I am modeling the abundance of Culex mosquitoes (vectors of West Nile virus) in southern Spain using INLA. The dataset covers two years of sampling, with repeated mosquito counts at spatial locations. The response variable is the number of mosquitoes captured per sampling event.

The data are highly overdispersed and zero-heavy: many locations have zero counts (especially outside rice-growing areas), while in some sites mosquito abundance reaches values above 4,000. Ecologically, mosquito presence and abundance are strongly linked to rice fields, which explains the large spatial heterogeneity and structural zeros. I am fitting a spatio-temporal model using an SPDE spatial random field and seasonal effects, with a formulation such as:

  • ns(DOY, knots = c(120, 200, 280)) for seasonality

  • f(spatial, model = spde) for spatial structure

  • Zero-inflated negative binomial (zeroinflatednbinomial1) as the response distribution

Although the model converges, I still observe very strong overdispersion in the fitted results, and the estimated zero-inflation parameter suggests that only ~6% of the zeros are explained by the zero-inflated component.

My questions are:

  1. Is this behavior expected in highly heterogeneous ecological abundance data like this?

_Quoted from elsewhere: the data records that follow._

-- ==== Sys2Proof/Laws/State.lean ====
section
/-! SUPPORT. One lemma for each field of State under each named update, true by rfl, so that no proof unfolds a
record update. -/

namespace Sys2Proof.Machine

/-! ## Grow -/

@[simp] theorem grow_cfg (a : Nat) (s : State) : (grow a s).cfg = s.cfg := rfl
@[simp] theorem grow_tape (a : Nat) (s : State) : (grow a s).tape = Memory.zeroFill s.tape s.len a := rfl
@[simp] theorem grow_len (a : Nat) (s : State) : (grow a s).len = a + 1 := rfl
@[simp] theorem grow_ip (a : Nat) (s : State) : (grow a s).ip = s.ip := rfl
@[simp] theorem grow_rb (a : Nat) (s : State) : (grow a s).rb = s.rb := rfl
@[simp] theorem grow_run (a : Nat) (s : State) : (grow a s).run = s.run := rfl
@[simp] theorem grow_fault (a : Nat) (s : State) : (grow a s).fault = s.fault := rfl
@[simp] theorem grow_iter (a : Nat) (s : State) : (grow a s).iter = s.iter := rfl
@[simp] theorem grow_input (a : Nat) (s : State) : (grow a s).input = s.input := rfl
@[simp] theorem grow_requests (a : Nat) (s : State) : (grow a s).requests = s.requests := rfl
@[simp] theorem grow_output (a : Nat) (s : State) : (grow a s).output = s.output := rfl
@[simp] theorem grow_pending (a : Nat) (s : State) : (grow a s).pending = s.pending := rfl
@[simp] theorem grow_command (a : Nat) (s : State) : (grow a s).command = s.command := rfl

/-! ## MemWrite -/

@[simp] theorem memWrite_cfg (a : Nat) (v : Int) (s : State) : (memWrite a v s).cfg = s.cfg := rfl
@[simp] theorem memWrite_tape (a : Nat) (v : Int) (s : State) : (memWrite a v s).tape = Memory.set s.tape a v := rfl
@[simp] theorem memWrite_len (a : Nat) (v : Int) (s : State) : (memWrite a v s).len = s.len := rfl
@[simp] theorem memWrite_ip (a : Nat) (v : Int) (s : State) : (memWrite a v s).ip = s.ip := rfl
@[simp] theorem memWrite_rb (a : Nat) (v : Int) (s : State) : (memWrite a v s).rb = s.rb := rfl
@[simp] theorem memWrite_run (a : Nat) (v : Int) (s : State) : (memWrite a v s).run = s.run := rfl
@[simp] theorem memWrite_fault (a : Nat) (v : Int) (s : State) : (memWrite a v s).fault = s.fault := rfl
@[simp] theorem memWrite_iter (a : Nat) (v : Int) (s : State) : (memWrite a v s).iter = s.iter := rfl
@[simp] theorem memWrite_input (a : Nat) (v : Int) (s : State) : (memWrite a v s).input = s.input := rfl
@[simp] theorem memWrite_requests (a : Nat) (v : Int) (s : State) : (memWrite a v s).requests = s.requests := rfl
@[simp] theorem memWrite_output (a : Nat) (v : Int) (s : State) : (memWrite a v s).output = s.output := rfl
@[simp] theorem memWrite_pending (a : Nat) (v : Int) (s : State) : (memWrite a v s).pending = s.pending := rfl
@[simp] theorem memWrite_command (a : Nat) (v : Int) (s : State) : (memWrite a v s).command = s.command := rfl

/-! ## Fault entry -/

@[simp] theorem raiseFault_cfg (A : Nat) (f : FaultInfo) (s : State) : (raiseFault A f s).cfg = s.cfg := rfl
@[simp] theorem raiseFault_tape (A : Nat) (f : FaultInfo) (s : State) : (raiseFault A f s).tape = s.tape := rfl
@[simp] theorem raiseFault_len (A : Nat) (f : FaultInfo) (s : State) : (raiseFault A f s).len = s.len := rfl
@[simp] theorem raiseFault_ip (A : Nat) (f : FaultInfo) (s : State) : (raiseFault A f s).ip = s.ip := rfl
@[simp] theorem raiseFault_rb (A : Nat) (f : FaultInfo) (s : State) : (raiseFault A f s).rb = s.rb := rfl
@[simp] theorem raiseFault_run (A : Nat) (f : FaultInfo) (s : State) : (raiseFault A f s).run = .faulted := rfl
@[simp] theorem raiseFault_fault (A : Nat) (f : FaultInfo) (s : State) : (raiseFault A f s).fault = some { info := f, ipAtFault := s.ip, instrAddr := A } := rfl
@[simp] theorem raiseFault_iter (A : Nat) (f : FaultInfo) (s : State) : (raiseFault A f s).iter = s.iter := rfl
@[simp] theorem raiseFault_input (A : Nat) (f : FaultInfo) (s : State) : (raiseFault A f s).input = s.input := rfl
@[simp] theorem raiseFault_requests (A : Nat) (f : FaultInfo) (s : State) : (raiseFault A f s).requests = s.requests := rfl
@[simp] theorem raiseFault_output (A : Nat) (f : FaultInfo) (s : State) : (raiseFault A f s).output = s.output := rfl
@[simp] theorem raiseFault_pending (A : Nat) (f : FaultInfo) (s : State) : (raiseFault A f s).pending = s.pending := rfl
@[simp] theorem raiseFault_command (A : Nat) (f : FaultInfo) (s : State) : (raiseFault A f s).command = s.command := rfl

/-! ## An input request -/

@[simp] theorem issueRequest_cfg (s : State) : (issueRequest s).cfg = s.cfg := rfl
@[simp] theorem issueRequest_tape (s : State) : (issueRequest s).tape = s.tape := rfl
@[simp] theorem issueRequest_len (s : State) : (issueRequest s).len = s.len := rfl
@[simp] theorem issueRequest_ip (s : State) : (issueRequest s).ip = s.ip := rfl
@[simp] theorem issueRequest_rb (s : State) : (issueRequest s).rb = s.rb := rfl
@[simp] theorem issueRequest_run (s : State) : (issueRequest s).run = s.run := rfl
@[simp] theorem issueRequest_fault (s : State) : (issueRequest s).fault = s.fault := rfl
@[simp] theorem issueRequest_iter (s : State) : (issueRequest s).iter = s.iter := rfl
@[simp] theorem issueRequest_input (s : State) : (issueRequest s).input = s.input := rfl
@[simp] theorem issueRequest_requests (s : State) : (issueRequest s).requests = s.requests ++ [{ interactive := s.cfg.interactiveInput }] := rfl
@[simp] theorem issueRequest_output (s : State) : (issueRequest s).output = s.output := rfl
@[simp] theorem issueRequest_pending (s : State) : (issueRequest s).pending = s.pending := rfl
@[simp] theorem issueRequest_command (s : State) : (issueRequest s).command = s.command := rfl

/-! ## OutputWrite -/

@[simp] theorem outputWrite_cfg (v : Int) (s : State) : (outputWrite v s).cfg = s.cfg := rfl
@[simp] theorem outputWrite_tape (v : Int) (s : State) : (outputWrite v s).tape = s.tape := rfl
@[simp] theorem outputWrite_len (v : Int) (s : State) : (outputWrite v s).len = s.len := rfl
@[simp] theorem outputWrite_ip (v : Int) (s : State) : (outputWrite v s).ip = s.ip := rfl
@[simp] theorem outputWrite_rb (v : Int) (s : State) : (outputWrite v s).rb = s.rb := rfl
@[simp] theorem outputWrite_run (v : Int) (s : State) : (outputWrite v s).run = s.run := rfl
@[simp] theorem outputWrite_fault (v : Int) (s : State) : (outputWrite v s).fault = s.fault := rfl
@[simp] theorem outputWrite_iter (v : Int) (s : State) : (outputWrite v s).iter = s.iter := rfl
@[simp] theorem outputWrite_input (v : Int) (s : State) : (outputWrite v s).input = s.input := rfl
@[simp] theorem outputWrite_requests (v : Int) (s : State) : (outputWrite v s).requests = s.requests := rfl
@[simp] theorem outputWrite_output (v : Int) (s : State) : (outputWrite v s).output = s.output ++ [v] := rfl
@[simp] theorem outputWrite_pending (v : Int) (s : State) : (outputWrite v s).pending = s.pending := rfl
@[simp] theorem outputWrite_command (v : Int) (s : State) : (outputWrite v s).command = s.command := rfl

/-! ## LOAD -/

@[simp] theorem loadProgram_cfg (p : List Int) (s : State) : (loadProgram p s).cfg = s.cfg := rfl
@[simp] theorem loadProgram_tape (p : List Int) (s : State) : (loadProgram p s).tape = tapeOfProgram 0 p := rfl
@[simp] theorem loadProgram_len (p : List Int) (s : State) : (loadProgram p s).len = p.length := rfl
@[simp] theorem loadProgram_ip (p : List Int) (s : State) : (loadProgram p s).ip = 0 := rfl
@[simp] theorem loadProgram_rb (p : List Int) (s : State) : (loadProgram p s).rb = 0 := rfl
@[simp] theorem loadProgram_run (p : List Int) (s : State) : (loadProgram p s).run = .ready := rfl
@[simp] theorem loadProgram_fault (p : List Int) (s : State) : (loadProgram p s).fault = none := rfl
@[simp] theorem loadProgram_iter (p : List Int) (s : State) : (loadProgram p s).iter = 0 := rfl
@[simp] theorem loadProgram_input (p : List Int) (s : State) : (loadProgram p s).input = s.input := rfl
@[simp] theorem loadProgram_requests (p : List Int) (s : State) : (loadProgram p s).requests = s.requests := rfl
@[simp] theorem loadProgram_output (p : List Int) (s : State) : (loadProgram p s).output = s.output := rfl
@[simp] theorem loadProgram_pending (p : List Int) (s : State) : (loadProgram p s).pending = s.pending := rfl
@[simp] theorem loadProgram_command (p : List Int) (s : State) : (loadProgram p s).command = s.command := rfl

end Sys2Proof.Machine
end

  2. How should I interpret a small estimated zero-inflation probability in the presence of many observed zeros?

  3. Would alternative strategies (e.g. standard negative binomial, hurdle models, additional random effects, or different seasonal structures) be more appropriate in this context?

Any advice or suggestions would be greatly appreciated.

Thank you.

Helpdesk (Haavard Rue)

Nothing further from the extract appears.